仕方なく三人で商店街を進む。時計店、花屋、カラオケ屋、コンタクトショップ、チェーンのコーヒーショップ、理髪店、の隣に美容院。
人はまばらで、少し寂れていたが宇多に比べれば商店街が生き残っている時点で大都会である。
「あ、ぶぶりあん。キャラクターショップだ」
鈴凛は思わず最近人気のキャラクラーの黄色で目立つショップに吸い寄せられる。この人形をつけると幸運になれるとかいう都市伝説が少し前に流行ったことを思い出す。
「ふらふらするな。人目につく」
拘式がきっとして睨む。
全身チェック男が、鋭い目つきであたりをくまなくチェックしている。
「……」
それはあなたの方だと鈴凛は思った。
こんな人を寄せ付けない殺し屋みたいな目で、両手にレゴの袋やクマのぬいぐるみや、女性ブランドの紙袋を持たされている父親がどこにいるだろうか。
「集中しろ」
−−実行部隊さん、急いでください 寒いです
「誰が実行部隊だ」
「あの猿め」
「煙が強くなった」
「はあ……わたしまた今日死ぬのかな」
鈴凛は顔を上げる瞬間、脇の通りを見て目を疑った。
「え……」
心臓が止まるかと思った。くるりと鈴凛は思わず向きをかえる。
「な、貴様どこに−−」
拘式も驚いて身を翻す。
慌ててその残像を人混みに追いかける。
「どうしました?」
翔嶺も追いかける。
次の角でさりげなく待ち構える。店の影をつかって様子を伺った。
「!」
息を吸い込む。慌てて鈴凛は身を隠す。
「どうした」
「でね−−」
野奈の楽しそうな明るい声が聞こえた。
「……?」
翔嶺が不思議そうに鈴凛の顔を見てくる。
鈴凛は見たくなかった絶望の光景を見てしまった。
如月周馬と来田野奈だった。
心臓がびくりとする。
野奈はとびきりの笑顔で、世界一の幸せを満喫していた。
「遅かった……」
あのバレンタインで二人は付き合ってしまったのか。
鈴凛は二人の遠くなる後ろ姿を見て、胸に穴が開くようにきゅうっと痛くなった。
寄り添ったふたりが、人混みに紛れていく。
そして、上田三枝が言おうとしたことはこれかとも思う。
「おい……」
ただでさえ勇んでいなかった心がさらに重くなり、すでにゼロだったやる気はマイナス圏へ沈没していく。
「痕跡が消えたのか?」
拘式がせかすように聞いた。
「消えました……可能性が」
「はあ?」
「いえ……」
鈴凛は体が硬直したままだった。
「……」
今、失恋が確定したとも、この死神に言ったところでしょうがない。
「まてよ?」
鈴凛はもう一度よく見るため体を乗り出した。
もしかしたら他のメンバーもどこかにいて、グループで遊びに来ただけかもしれない。
「あそこのクレープ、美味しいの」
野奈が腕を組んで、可愛い声で話していた。
はっきりと可愛い服を着て、可愛い笑顔で笑っていた。
それはどう見ても、デートで、どう見ても如月周馬とお似合いだった。
「だめだ……余計に精神的ダメージを負っただけだった……」
鈴凛は拘式に隠れて小さく項垂れる。
「おい痕跡が消えたようだ」
「お知り合いなのですね?」
翔嶺は拘式が周囲を警戒している隙に小声で言った。
「神嶺さんには……黙っててね」
「かしこまりました」
−−え?
山田の困惑した声がする。
「痕跡が消えたらしい。

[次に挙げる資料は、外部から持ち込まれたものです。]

-- ==== Sys2Proof/Machine/Step.lean ====
section
/-! DEFINITION. One step of the machine (spec 60_exceptions.md R210, R258), and an instruction word placed where it fetches. -/

namespace Sys2Proof.Machine

/-- One step: an iteration of the harness. -/
def step (s : State) : Host.Outcome State Fault Refusal := harnessStep s

/-- `s` with the three bytes of an instruction word stored at PC (byte 0 is bits 7:0 of `w`; bits from `nbits` on are 0), and
ready to fetch them at the next step (log entry 4). -/
def State.withFetchWord (s : State) (nbits w : Nat) : State :=
  let v := w % 2 ^ nbits
  s.readyToFetch.storeBytes s.pc [BitVec.ofNat 8 v, BitVec.ofNat 8 (v / 256), BitVec.ofNat 8 (v / 65536)]

end Sys2Proof.Machine
end

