/-- Power-on refuses what R8 does not admit (log entry 14), else places the ROM at the top over zeros, leaves the reset values
(SP 0x00 where it holds no value, log entry 3) and the invariant (its clause on delivered events is R260 in the form of log
entry 13), and loads PC from the vector (00_scope.md R8, 10_state.md R22, R37, R38, 20_memory.md R41, 60_exceptions.md R258,
70_reset_and_hazards.md R270, R271). Decisions the spec marks as its own: R8 (D18), R22 (D17), R37 (D16, D17), R258 (D39), R270
(D10, D16, D37). General knowledge the spec marks: R270. -/
def Obligations.PowerOnPlacesTheRomAndMeetsTheInvariant : Prop :=
  (∀ (c : Config) (rom disk : List Byte), (c.wf && romWf rom) = false → powerOn c rom disk = .refused .badConfiguration) ∧
  (∀ (c : Config) (rom disk : List Byte), (c.wf && romWf rom) = true → ∃ t, powerOn c rom disk = .next t ∧ t.Inv ∧ t.cfg = c) ∧
  ∀ (c : Config) (rom disk : List Byte), c.wf = true → romWf rom = true →
    isPlain c 0xFFFC = true → isPlain c 0xFFFD = true →
    ∃ t, powerOn c rom disk = .next t ∧ t.a = 0 ∧ t.x = 0 ∧ t.y = 0 ∧ t.p = 0x30 ∧
      t.sp = c.spReset.getD 0 ∧ t.spHeld = c.spReset.isSome ∧ t.cycleClock = 0 ∧ t.currentInstruction = 0 ∧
      t.irqLine = false ∧ t.runState = .running ∧ t.stepRequest = .idle ∧ t.cpuMode = .executing ∧ t.logLevel = 0 ∧
      t.disk.offset = 0 ∧ t.disk.command = .none ∧ t.disk.lba = 0 ∧ t.disk.store = disk ∧
      (∀ a, a < 65536 → t.mem.get a = if 65536 - rom.length ≤ a then rom.getD (a - (65536 - rom.length)) 0 else 0) ∧
      t.pc = t.mem.get 0xFFFD ++ t.mem.get 0xFFFC

/-- State.reset is the power-on of the model-chosen configuration (log entries 2 to 5) and meets the invariant, of which the
clause on delivered events is R260 in the form of log entry 13 (10_state.md R38, 70_reset_and_hazards.md R271). -/
def Obligations.ResetStateIsThePoweredOnMachineAndMeetsTheInvariant : Prop :=
  powerOn resetConfig [0x00] [] = .next State.reset ∧ State.reset.Inv ∧ resetConfig.wf = true

/-- From every state that meets the invariant, a step that answers a next state leaves one that meets it. That the events
delivered stay among those emitted, in order, is R260 with the receiver of log entry 13, that cfg never changes is log entry 1,
and the forms of the clock, of the machine without a VIA and of storage are log entries 8, 16 and 21 (20_memory.md R40, R41,
60_exceptions.md R212, R222, R225, R226, R233, R260, 10_state.md R22, R32, R35). Decisions the spec marks as its own: R212
(D13), R222 (D19), R225 (D19, D20), R233 (D22, D23), R22 (D17), R32 (D16, D27), R35 (D16, D29). General knowledge the spec
marks: R233. -/
def Obligations.EveryStepKeepsTheInvariant : Prop :=
  ∀ s t : State, s.Inv → step s = .next t → t.Inv ∧ t.cfg = s.cfg ∧ t.disk.store.length = s.disk.store.length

どこだ」
拘式がイライラとして通信機から声をだす。
−−そんなはずはありあせんよ、エリアに近づいてます
「旧商店街のほうだいくぞ」
「はい……」
鈴凛にはどうすることもできない。
どんどん人が減り、シャッターが目立ってきた。
旧市街のアーケードはくすんでいて、暗がりの通りには誰もいない。黄土色のコンクリートの壁に、黒い筋の汚れがういている。
「気味が悪い」
「あ……」
−−たのしい たのしい ショッピング
妙に悲しい音楽が小さな音で流れている。
奥の方で逆光に少年と少女が手を繋いで笑いながら駆けていった。